(RECORDS SHOWN Opens)
/-- The value of a card command carries a data phase exactly when its policy says so (41 R166). -/
theorem cmdDataExpected_cardValue {p : Params} (h : p.wf = true) (c : CardCmd) :
    cmdDataExpected p.layout (cardValue p c) = c.fields.dataExpected.getLsbD 0 := by
  obtain ⟨hl, he⟩ := cmdFields_of_wf h
  rw [cmdDataExpected_eq, cardValue, BitVec.getLsbD_or, encCmd_dataExpected _ hl,
    cmdExtraBits_dataExpected p hl he, Bool.or_false]

/-! ## Where an exchange goes -/

/-- `t` has no exchange running but the one of `s`, and PROGRAM_TXN does not wait for its second write. -/
structure Follows (t s : State) : Prop where
  runs : t.ph.xstep ≠ 0 → s.ph.xstep ≠ 0 ∧ t.ph.ctx = s.ph.ctx ∧ t.wrk.cmdval = s.wrk.cmdval
  phase_ne : t.ph.phase ≠ .byteCount

/-- What a step does to the exchange in progress (42 R170, 45 R258). -/
inductive XchgEffect (s t : State) : Prop
  /-- None begins. -/
  | follows (h : Follows t s)
  /-- One without a data phase begins. -/
  | plain (hd : cmdDataExpected t.cfg.layout t.wrk.cmdval = false) (hc : t.ph.ctx.forData = false)
    (hp : t.ph.phase ≠ .byteCount)
  /-- PROGRAM_TXN has written BLKSIZ. -/
  | sizing (hp : s.ph.phase = .blockSize) (h : t = programSize s)
  /-- PROGRAM_TXN has written BYTCNT, and the exchange it prepared begins. -/
  | counting (hp : s.ph.phase = .byteCount) (h : t = programCount s)

/-- `u` differs from `s` in nothing that says which exchange runs. -/
theorem Follows.congr (h : Follows t u) (hph : u.ph = s.ph) (hcmd : u.wrk.cmdval = s.wrk.cmdval) :
    Follows t s := ⟨fun ht => by simpa only [hph, hcmd] using h.runs ht, h.phase_ne⟩

theorem follows_of_xstep_zero (h0 : t.ph.xstep = 0) (hp : t.ph.phase ≠ .byteCount) : Follows t s :=
  ⟨fun ht => absurd h0 ht, hp⟩

theorem follows_finish (r : OpResult) : Follows (finish r u) s :=
  follows_of_xstep_zero rfl (by simp only [finish_ph]; split <;> simp)

theorem follows_complete (c : Completion) : Follows (complete c u) s := follows_of_xstep_zero rfl (by simp)

theorem follows_goto {p : Phase} (hp : p ≠ .byteCount) : Follows (s.goto p) s :=
  ⟨fun h => ⟨h, rfl, rfl⟩, hp⟩

/-- The exchange goes on at another place. -/
theorem follows_gotoStep (hs : s.ph.xstep ≠ 0) {k : Fin 9} {p : Phase} (hp : p ≠ .byteCount) :
    Follows (s.gotoStep k p) s := ⟨fun _ => ⟨hs, rfl, rfl⟩, hp⟩

section Engine
variable (hs : s.ph.xstep ≠ 0)
include hs

theorem follows_enterStep5 : Follows (enterStep5 s) s := by
  unfold enterStep5; split <;> exact follows_gotoStep hs (by simp)

theorem follows_enterStep4 : Follows (enterStep4 s) s := by
  unfold enterStep4; split
  · exact follows_gotoStep hs (by simp)
  · exact follows_enterStep5 hs

theorem follows_pumpExit : Follows (pumpExit s) s := by
  unfold pumpExit; split
  · exact follows_gotoStep hs (by simp)
  · exact follows_goto (by simp)

theorem follows_pumpMore : Follows (pumpMore s) s := by
  unfold pumpMore; split
  · exact follows_pumpExit hs
  · exact follows_goto (by simp)
  · split
    · exact follows_goto (by simp)
    · exact follows_pumpExit hs

theorem follows_pumpCounted (hp : s.ph.phase ≠ .byteCount) (n : Nat) : Follows (pumpCounted n s) s := by
  unfold pumpCounted; split
  · exact follows_pumpExit hs
  · split
    · split
      · exact ⟨fun _ => ⟨hs, rfl, rfl⟩, hp⟩
      · exact follows_goto (by simp)
    · exact follows_pumpExit hs
  · split
    · exact follows_goto (by simp)
    · exact follows_pumpExit hs

theorem follows_pumpSnapshot : Follows (pumpSnapshot s) s := by
  unfold pumpSnapshot; split
  · exact .congr (follows_pumpMore hs) rfl rfl
  · exact .congr (follows_pumpExit hs) rfl rfl

theorem follows_pumpMove : Follows (pumpMove s) s := by
  unfold pumpMove; split
  · exact follows_pumpExit hs
  · exact .congr (follows_pumpMore hs) rfl rfl
  · exact .congr (follows_pumpMore hs) rfl rfl

end Engine

theorem follows_pumpBegin (h : pumpBegin s = .next t) : Follows t s := by
  unfold pumpBegin at h
  split at h <;> cases h
  exact (follows_goto (by simp)).congr rfl rfl

theorem follows_pumpDeadline : Follows (pumpDeadline s) s := by
  unfold pumpDeadline; split
  · exact follows_finish _
  · exact (follows_goto (by simp)).congr rfl rfl

/-- A met wait of an exchange goes on to a later step of it; one of a pulse or a reset request returns. -/
theorem follows_waitMet {w : WaitFor} (hw : s.ph.xstep = (Phase.wait w .poll).xstep) :
    Follows (waitMet w s) s := by
  cases w with
  | ready =>
    have hs : s.ph.xstep ≠ 0 := by rw [hw]; decide
    simp only [waitMet]; split
    · exact follows_goto (by simp)
    · exact follows_gotoStep hs (by simp)
  | notBusy => exact follows_gotoStep (by rw [hw]; decide) (by simp)
  | accepted => exact follows_enterStep4 (by rw [hw]; decide)
  | done => exact follows_enterStep5 (by rw [hw]; decide)
  | pulse => exact follows_finish _
  | reset f => exact follows_finish _

theorem follows_waitExpired (w : WaitFor) : Follows (waitExpired w u) s := by
  cases w <;> exact follows_finish _

theorem follows_waitStep {w : WaitFor} {stage : WaitStage}
    (hw : s.ph.xstep = (Phase.wait w stage).xstep) : Follows (waitStep w stage s) s := by
  cases stage with
  | start => exact (follows_goto (by simp)).congr rfl rfl
  | poll =>
    simp only [waitStep, waitPoll]; split
    · exact .congr (follows_waitMet hw) rfl rfl
    · exact (follows_goto (by simp)).congr rfl rfl
  | check =>
    simp only [waitStep, waitCheck]; split
    · exact follows_waitExpired w
    · exact (follows_goto (by simp)).congr rfl rfl

/-! ## Where an exchange begins -/

/-- An exchange whose command has no data phase by its policy (41 R151) begins for something that needs none. -/
theorem plain_startXchg {c : CardCmd} {a : Word} {d : Descriptor} {x : Ctx} (hw : u.cfg.wf = true)
    (hc : c.fields.dataExpected = 0) (hx : x.forData = false) : XchgEffect s (startXchg c a d x u) :=
  .plain (by rw [startXchg_cfg, startXchg_wrk, cmdDataExpected_cardValue hw, hc]; rfl) hx (by simp)

theorem follows_failInit : Follows (failInit u) s := follows_complete _

theorem follows_ocrRetry : Follows (ocrRetry s) s := by
  unfold ocrRetry; split
  · exact follows_failInit
  · exact follows_goto (by simp)

/-- What INIT and the block operations do when an exchange, pulse or reset request has returned. -/
theorem resume_exchange (hw : s.cfg.wf = true) (h0 : s.ph.xstep = 0) : XchgEffect s (resume s) := by
  cases hc : s.ph.ctx with simp only [resume, hc]
  | bare | readRow | writeRow | scrRow => exact .follows (follows_goto (by simp))
  | pulseOff =>
    unfold afterPulseOff; split
    · exact .follows (follows_goto (by simp))
    · exact .follows follows_failInit
  | pulseOn =>
    unfold afterPulseOn; split
    · exact .follows (follows_of_xstep_zero h0 (by simp))
    · exact .follows follows_failInit
  | fifoReset =>
    unfold afterFifoReset; split
    · exact .follows (follows_of_xstep_zero h0 (by simp))
    · exact .follows follows_failInit
  | dmaReset =>
    unfold afterDmaReset; split
    · exact plain_startXchg hw rfl rfl
    · exact .follows follows_failInit
  | goIdle | identify | address | csd | select =>
    simp only [afterGoIdle, afterIdentify, afterAddress, afterCsd, afterSelect]
    split
    · exact plain_startXchg hw rfl rfl
    · exact .follows follows_failInit
    · exact .follows follows_failInit
  | voltage => exact plain_startXchg hw rfl rfl
  | ocrApp =>
    unfold afterOcrApp; split
    · exact plain_startXchg hw rfl rfl
    · exact .follows follows_ocrRetry
    · exact .follows follows_ocrRetry
  | ocrCond =>
    unfold afterOcrCond; split
    · split
      · exact plain_startXchg hw rfl rfl
      · exact .follows follows_ocrRetry
    · exact .follows follows_ocrRetry
    · exact .follows follows_ocrRetry
  | scrApp =>
    unfold afterScrApp; split
    · exact .follows (follows_of_xstep_zero h0 (by simp))
    · exact .follows (follows_complete _)
    · exact .follows (follows_complete _)
  | scr => exact .follows (follows_complete _)
  | readBlock | writeBlock =>
    simp only [afterReadBlock, afterWriteBlock]
    split <;> exact .follows (follows_complete _)

/-- One step of an operation in progress. -/
theorem advance_exchange (hw : s.cfg.wf = true) (hx : s.ph.xstep = s.ph.phase.xstep)
    (h : advance s = .next t) : XchgEffect s t := by
  unfold advance at h
  cases hp : s.ph.phase with rw [hp] at h hx
  | pumpStart => exact .follows (follows_pumpBegin h)
  | idle => cases h; exact .follows ⟨fun h => ⟨h, rfl, rfl⟩, by simp [hp]⟩
  | wait w stage => cases h; exact .follows (follows_waitStep hx)
  | pumpSnap => cases h; exact .follows (follows_pumpSnapshot (by rw [hx]; decide))
  | pumpCount =>
    cases h
    exact .follows ((follows_pumpCounted (s := readReg .status s) (by rw [readReg_ph, hx]; decide)
      (by simp [hp]) _).congr rfl rfl)
  | pumpMove => cases h; exact .follows (follows_pumpMove (by rw [hx]; decide))
  | pumpTime => cases h; exact .follows follows_pumpDeadline
  | classify => cases h; exact .follows (follows_finish _)
  | writeArg | ackRead | readResp0 | readResp1 | readResp2 | pulseWrite | resetRead f | resetWrite f
  | clockDivide => cases h; exact .follows ((follows_goto (by simp)).congr rfl rfl)
  | writeCmd | ackWrite | readResp3 =>
    cases h
    have hs : s.ph.xstep ≠ 0 := by rw [hx]; decide
    exact .follows ⟨fun _ => ⟨hs, rfl, rfl⟩, by simp [submitCmd, ackWrite, respond3]⟩
  | clockOff | clockOn | busWidth =>
    cases h
    exact .follows (follows_of_xstep_zero hx (by simp [clockOff, clockOn, busWidth]))
  | sleep => cases h; exact plain_startXchg hw rfl rfl
  | blockSize => cases h; exact .sizing hp rfl
  | byteCount => cases h; exact .counting hp rfl
  | returned => cases h; exact resume_exchange hw hx

theorem exec_idle {i : Instr} (h : exec i s = .next t) : s.ph.phase = .idle := by
  have hi : s.isIdle = true := by cases i <;> exact (accept_next h).1
  exact (isIdle_iff.mp hi).1

/-- The acceptance of an operation: an exchange begins only for a command row without a data phase. -/
theorem exec_exchange {i : Instr} (hw : s.cfg.wf = true) (hx : s.ph.xstep = s.ph.phase.xstep)
    (h : exec i s = .next t) : XchgEffect s t := by
  have hp : s.ph.phase = .idle := exec_idle h
  have h0 : s.ph.xstep = 0 := hx.trans (by rw [hp]; rfl)
  cases i with obtain ⟨-, rfl⟩ := accept_next h
  | goIdleState | allSendCid | sendRelativeAddr | selectCard | sendIfCond | sendCsd | sdSendOpCond
  | appCmd arg => exact plain_startXchg hw rfl rfl
  | commitClk | sendScr => exact .follows (follows_of_xstep_zero h0 (by simp))
  | readSingleBlock index buf | writeSingleBlock index buf =>
    unfold beginBlockRow; split <;> exact .follows (follows_of_xstep_zero h0 (by simp [hp]))
  | init => unfold beginInit; split <;> exact .follows (follows_of_xstep_zero h0 (by simp [hp]))
  | readBlock index buf =>
    unfold beginReadBlock; split
    · exact .follows (follows_of_xstep_zero h0 (by simp [hp]))
    · split
      · exact .follows (follows_complete _)
      · exact .follows (follows_of_xstep_zero h0 (by simp))
  | writeBlock index buf =>
    unfold beginWriteBlock; split
    · exact .follows (follows_of_xstep_zero h0 (by simp [hp]))
    · split
      · exact .follows (follows_complete _)
      · exact .follows (follows_of_xstep_zero h0 (by simp))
(RECORDS SHOWN Closes)
* **WHAT TO PRODUCE**
Your answer should consist solely of the lines above from the line with "t.ph.ctx.forData = false)" to the line with "Follows t s := ⟨fun", both included, reproduced exactly.

* **RESULT OF THE TASK**
  | plain (hd : cmdDataExpected t.cfg.layout t.wrk.cmdval = false) (hc : t.ph.ctx.forData = false)
    (hp : t.ph.phase ≠ .byteCount)
  /-- PROGRAM_TXN has written BLKSIZ. -/
  | sizing (hp : s.ph.phase = .blockSize) (h : t = programSize s)
  /-- PROGRAM_TXN has written BYTCNT, and the exchange it prepared begins. -/
  | counting (hp : s.ph.phase = .byteCount) (h : t = programCount s)

/-- `u` differs from `s` in nothing that says which exchange runs. -/
theorem Follows.congr (h : Follows t u) (hph : u.ph = s.ph) (hcmd : u.wrk.cmdval = s.wrk.cmdval) :
    Follows t s := ⟨fun ht => by simpa only [hph, hcmd] using h.runs ht, h.phase_ne⟩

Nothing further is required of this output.